One way of explaining this effect is through the idea of cognitive dissonance. Making a selection between two options that we feel pretty much the same about creates a sense of dissonance -- after all, how can we choose if we don't really prefer one option over the other? Re-evaluating the options after we've made our choice may be a way of resolving this dissonance."

"They were then presented with pairs of similar vacation destinations and asked to choose which destination they would prefer. "

"The results suggest that the act of choosing between two similar options can lead to enduring changes in preference. Participants rated vacation destinations as more desirable both immediately after choosing them and again three years later. "

"Sharot and her colleagues argue that fact that this effect is robust and enduring has implications for a diverse array of fields, including economics, marketing, and even interpersonal relationships.
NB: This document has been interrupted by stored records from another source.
/-! ### The commands -/

/-- `FAULT_REPORT`. -/
def execFaultReport (s : State) : Host.Outcome State Fault Refusal := lift (doFaultReport s.fuses) s
/-- `SCORE_RECEIVED`. -/
def execScoreReceived (p : PartId) (s : State) : Host.Outcome State Fault Refusal := lift (doScoreReceived s.fuses p.val) s
/-- `SLICE_READY`. -/
def execSliceReady (site : SiteId) (s : State) : Host.Outcome State Fault Refusal := lift (doSliceReady site.val) s
/-- `REFILL_CHUNK_DONE`. -/
def execRefillChunkDone (p : PartId) (site : SiteId) (payload : List Byte) (s : State) : Host.Outcome State Fault Refusal :=
  lift (doRefillChunk p.val site.val payload) s
/-- `COUNT_TABLE_REBUILT`. -/
def execCountTableRebuilt (p : PartId) (handle : BitVec 32) (s : State) : Host.Outcome State Fault Refusal :=
  lift (doTableRebuilt p.val handle) s
/-- `TWIN_PAGE_COPIED`. -/
def execTwinPageCopied (p : PartId) (page : Fin 16777216) (s : State) : Host.Outcome State Fault Refusal :=
  lift (doTwinCopied p.val page.val) s

end Sys2Proof.Machine
end

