/-- A store acknowledges, a record arrives, a masked walk is reported, the epoch ticks. When the store accepts the
oldest journal record, its page has a current copy unless it changed and loses the reference. A record read that fails
or does not verify is asked for again at most twice; one that verifies and fits fills the page it was read for. The oldest
report of a masked walk masks its member, posts 0x0501, drops the page and loses the sequence. Without a step the epoch advances. (08_sequences_and_kv_cache.md R263, R271, R275, R276, R277,
R278) -/
def Obligations.StoresWalksEpoch : Prop :=
  (∀ (p : PartId) (bad : Bool) (s : State) (x : Part) (w : StoreWrite) (rest : List StoreWrite),
    partOf? s.mod p.val = some x → s.mod.requests.any (fun q => q.part = p.val && q.write && q.cls = 2) = false →
    x.storeWrites = w :: rest → w.purpose = 1 →
    exec (.storeWriteAck p bad) s = .next (s.withMod (
      shutWork (updPart s.mod p.val (fun y => dropRef (updPage { y with storeWrites := rest } w.slotPage (fun g =>
        if !bad && !w.stale && (g.state == .filling || g.state == .full) then
          { g with copy := some { location := w.location, slot := w.slot, crc := w.crc, positions := w.positions } }
        else g)) w.slotPage)))))
  ∧ (∀ (p : PartId) (bs : List Byte) (s : State) (x : Part) (pl : Plan) (t : StoreRead) (rest : List StoreRead) (f : Packed)
      (r : RingRef) (c : Cmd),
    partOf? s.mod p.val = some x → s.mod.requests.any (fun q => q.part = p.val && !q.write && q.cls = 2) = false →
    x.storeReads = t :: rest → x.plan = some pl → recordVerifies pl bs = true → recordFits pl t.copy bs = true →
    packedOf pl.cacheFormat = some f → runningOf p.val x 7 t.handle = some (r, c) →
    exec (.storeReadData p false bs) s = .next (s.withMod (
      let a := allocPage { x with
        storeReads := rest, reserved := x.reserved.map (fun r => if r.1 = t.handle then (r.1, r.2 - 1) else r) } t.handle
      let z := updPage a.1 a.2 (fun g => { g with
        positions := t.copy.positions, copy := some t.copy, state := if t.copy.positions = 256 then .full else .filling })
      let m := fillPage (updPart s.mod p.val (fun _ => pSeq z t.handle (fun q => setLeaf q t.page (.resident a.2)))) pl f a.2 bs
      storeWork (updCmd m r c.entry.cid (fun d => { d with done := d.done + 1 })) p.val)))
  ∧ (∀ (p : PartId) (failed : Bool) (bs : List Byte) (s : State) (x : Part) (pl : Plan) (t : StoreRead) (rest : List StoreRead),
    partOf? s.mod p.val = some x → s.mod.requests.any (fun q => q.part = p.val && !q.write && q.cls = 2) = false →
    x.storeReads = t :: rest → x.plan = some pl → (failed = true ∨ recordVerifies pl bs = false) →
    (t.tries < 2 → exec (.storeReadData p failed bs) s = .next (s.withMod (
      askRecord (updPart s.mod p.val (fun y => { y with storeReads := { t with tries := t.tries + 1 } :: rest }))
        p.val x pl t.copy)))
    ∧ (2 ≤ t.tries → exec (.storeReadData p failed bs) s = .next (s.withMod (
      let m := updPart s.mod p.val (fun y => { y with storeReads := rest })
      storeWork (unparkLost (post m 0x0503 (some p.val) (kvPayload m t.handle.toNat t.page p.val 0 0xFFFF 0))
        p.val x t.handle t.page) p.val))))
  ∧ (∀ (p : PartId) (s : State) (x : Part) (q : Seq) (h : BitVec 32) (page reason site : Nat)
      (rest : List (BitVec 32 × Nat × Nat × Nat)),
    partOf? s.mod p.val = some x → x.maskReports = (h, page, reason, site) :: rest → seqOf? x h = some q → q.state ≠ .lost →
    exec (.kvMaskReport p) s = .next (s.withMod (
      let m := updPart s.mod p.val (fun y => { y with
        maskReports := rest, batch := y.batch.map (fun b => if b.handle = h then { b with masked := true } else b) })
      let posted := post m 0x0501 (some p.val) (kvPayload m h.toNat page p.val reason site 0)
      let masked := updPart posted p.val (fun x => match residentPage q page with
        | some g => dropRef (putSeq x (setLeaf q page .lost)) g
        | none => putSeq x (setLeaf q page .lost))
      writeTables (loseSeq masked p.val site h) p.val)))
  ∧ (∀ (p : PartId) (s : State) (x : Part), partOf? s.mod p.val = some x → x.inStep = false → x.plan.isSome = true →
    exec (.epochTick p) s = .next (s.withMod (poolCheck (updPart s.mod p.val (advanceEpoch s.mod.time)) p.val)))

/-- ADAPTER_LOAD places a new version, ADAPTER_RETIRE retires one. An ADAPTER_LOAD of a sound image, of a version not
loaded, with room on every core, places its blocks, which service traffic writes; it completes at a step boundary. An ADAPTER_RETIRE marks its
version retiring and completes DEFERRED while sequences still refer to it; versions settle at the boundary.
(10_priorities_adapters_sampling.md R329, R332, R333, R336) -/
def Obligations.AdapterCommands : Prop :=
  (∀ (r : RingRef) (e : SqEntry) (h : HostSide) (s : State) (m : Mod) (c : Cmd) (p : Nat) (x : Part) (pl : Plan),
    Taken r e h 0x10 s m c → OnPart m r p x → x.plan = some pl → planStopped x = false →
    entryClean e false true false [(0, 16), (16, 16)] = true → argN e 0 2 < pl.maxAdapters →
    rejected (hostOf m (ringHost m r)) e.addr0.toNat e.len0.toNat = false →
    (let bs := hostRead (hostOf m (ringHost m r)) e.addr0.toNat e.len0.toNat
     imageOk pl bs = true → x.adapters.any (fun a => a.id = argN e 0 2 && a.version = argN e 2 2) = false →
     (x.adapters.filter (fun a => a.id = argN e 0 2)).length < 8 → adapterRoom x pl (imageBlocks bs) = true →
    exec (.adapterLoad r e h) s = .next (s.withMod (
      let a : Adapter := { id := argN e 0 2, version := argN e 2 2, retiring := false, loading := true,
                           addr := e.addr0.toNat, len := e.len0.toNat, blocks := imageBlocks bs,
                           places := adapterPlaces x pl (imageBlocks bs), written := false, cmd := some (r, e.cid) }
      let m1 := writeAdapters (updPart (runningCmd m r c) p (fun y => { y with adapters := y.adapters ++ [a] })) p
      if x.inStep then m1 else adapterBoundary m1 p))))
  ∧ (∀ (r : RingRef) (e : SqEntry) (h : HostSide) (s : State) (m : Mod) (c : Cmd) (p : Nat) (x : Part) (pl : Plan) (a : Adapter),
    Taken r e h 0x11 s m c → OnPart m r p x → x.plan = some pl → planStopped x = false →
    entryClean e false false false [(0, 16), (16, 16)] = true → argN e 0 2 < pl.maxAdapters →
    x.adapters.find? (fun a => a.id = argN e 0 2 && a.version = argN e 2 2 && !a.retiring && !a.loading) = some a →
    exec (.adapterRetire r e h) s = .next (s.withMod (
      let m1 := updPart (runningCmd m r c) p (fun y => { y with adapters := y.adapters.map (fun d =>
        if d.id = argN e 0 2 && d.version = argN e 2 2 then { d with retiring := true, cmd := some (r, e.cid) } else d) })
      let m2 := if versionRefs x a = 0 then m1
        else completeS (updCmd m1 r e.cid (fun d => { d with done := 1 })) r e.cid .deferred
      if x.inStep then m2 else settleAdapters m2 p)))

/-- MODE_SET stages its mode, MODULE_LIMITS its caps, QUERY answers. A MODE_SET of the mode in force completes with
the beat count; one of another mode that the configuration and the caps permit is staged at the partition's regions.
MODULE_LIMITS whose caps are in range and fit every partition's mode begins to stage them. A QUERY of a selector that
exists writes the records its count and buffer allow. (12_partitions_modes_protection.md R389, R391, R395;
09_host_rings_and_commands.md R305, R306) -/
def Obligations.ModeLimitsQuery : Prop :=
  (∀ (r : RingRef) (e : SqEntry) (h : HostSide) (s : State) (m : Mod) (c : Cmd) (p : Nat) (x : Part),
    Taken r e h 0x18 s m c → OnPart m r p x → entryClean e false false false [(0, 8)] = true → modeWaits m p x c = false →
    modeCode x.mode = argN e 0 1 →
    exec (.modeSet r e h) s = .next (s.withMod (complete m r { compl e.cid .ok with result1 := x.beatCount })))
  ∧ (∀ (r : RingRef) (e : SqEntry) (h : HostSide) (s : State) (m : Mod) (c : Cmd) (p : Nat) (x : Part),
    Taken r e h 0x18 s m c → OnPart m r p x → entryClean e false false false [(0, 8)] = true → modeWaits m p x c = false → argN e 0 1 ≤ 3 →
    modeCode x.mode ≠ argN e 0 1 → bit (configModes x.config) (argN e 0 1) = true → bit x.modesCap (argN e 0 1) = true →
    x.repair = none →
    exec (.modeSet r e h) s = .next (s.withMod (
      stageWork (stageChange (runningCmd m r c) p (.mode (modeOf (argN e 0 1))) (some (r, e.cid))) p)))
  ∧ (∀ (hs : HostId) (e : SqEntry) (h : HostSide) (s : State) (m : Mod) (c : Cmd),
    Taken (.admin hs) e h 0x44 s m c → entryClean e false true false [(0, 4), (16, 16), (32, 16)] = true →
    capsOk (argN e 2 2) (argN e 4 2) = true → 256 ≤ e.len0.toNat → m.limits = none →
    modesFit m (BitVec.ofNat 4 (argN e 0 1)) = true →
    exec (.moduleLimits (.admin hs) e h) s = .next (s.withMod (
      beginLimits (runningCmd m (.admin hs) c) (.admin hs) e.cid e.addr0.toNat (BitVec.ofNat 4 (argN e 0 1)) (argN e 2 2)
        (argN e 4 2) false)))
  ∧ (∀ (r : RingRef) (e : SqEntry) (h : HostSide) (s : State) (m : Mod) (c : Cmd) (p : Nat) (x : Part) (rs : List (List Byte)),
    Taken r e h 0x19 s m c → OnPart m r p x → entryClean e false true false [(0, 8), (32, 32), (64, 32)] = true →
    queryRecords m p x (argN e 0 1) (argN e 4 4) = some rs →
    exec (.query r e h) s = .next (s.withMod (answerQuery m r c rs)))
  ∧ (∀ (hs : HostId) (e : SqEntry) (h : HostSide) (s : State) (m : Mod) (c : Cmd) (x : Part) (rs : List (List Byte)),
    Taken (.admin hs) e h 0x19 s m c → entryClean e false true false [(0, 8), (32, 32), (64, 32), (96, 4)] = true →
    (argN e 0 1 = 1 ∨ argN e 0 1 = 2 ∨ argN e 0 1 = 6) → partOf? m (argN e 12 1) = some x →
    queryRecords m (argN e 12 1) x (argN e 0 1) (argN e 4 4) = some rs →
    exec (.query (.admin hs) e h) s = .next (s.withMod (answerQuery m (.admin hs) c rs)))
As Sharot points out, for example, repeatedly endorsing a particular political party may entrench this preference for a long period of time."

The quoted article concerns preferences expressed by a decision.   The preference for one color of a shirt over another is the decision what to buy and does not automatically represent a possible preference for one of the colors by itself.  

I doubt that a more or less haphazard choice leads to changing a preference.   The choice of a green shirt does not suffice for a change towards experiencing green as the favorite color. Making a choice is a decision process leading to discover or to develop a preference.   This process includes getting aware and considering the pros and contras of all options from either the memory or by obtaining additional external information.     The result of making a rational choice by this process is then remembered.    It is not a changed preference, but one either newly acquired or a previously existing one rationally reinforced or enhanced. 

People are often not consciously aware of pros and contras concerning any issues and matters, until circumstances for the first time require a specific choice.   This then triggers some thinking and reasoning, which leads to discovering or developing the preference.  

1.  Someone may spontaneously not prefer a green over a blue shirt.   This is an example of basing a decision upon getting aware of reasons in favor of one of the colors by retrieving them from the memory.   Such reasons could be the color of the majority of the trousers to be worn in combination with the shirt, the color of other shirts in the wardrobe or the favorite color of the partner. 
2.  Someone may spontaneously not prefer one vacation destination over another.   This is also a case of remembering reasons like a favorite national dish or music.  But this is additionally a case for not being able to choose until obtaining sufficient information about the availability of especially interesting places for sightseeing.   

3.  The more complex and abstract a choice, the less someone can have an initial strong preference before getting informed.   This is the case with political parties.   Ignorance and manipulations by propaganda do not lead to a persistent and qualified preference.    Only if a subjectively informed decision has been reached by learning something about the parties, this can cause a preference to persist after having voted. 

In entry 590 I declared myself as opinionated.   Opinions are preferences, which can be either expressed by the behavior of making a choice or it can merely exist as a predisposition for a specific choice.

Writing over 600 blog entries about my preferences of who is compatible and suitable as a mindmate is the result of a lot of thinking, pondering, and reflecting.   While I am blogging for the purpose to be found by my mindmate, as a side effect I got more and more conscious of the reasons behind my preferences.   The awareness for my reasons enabled and enables me to evaluate them rationally.   Better understanding my reasons made me also more certain and more confident and this reinforces my preferences.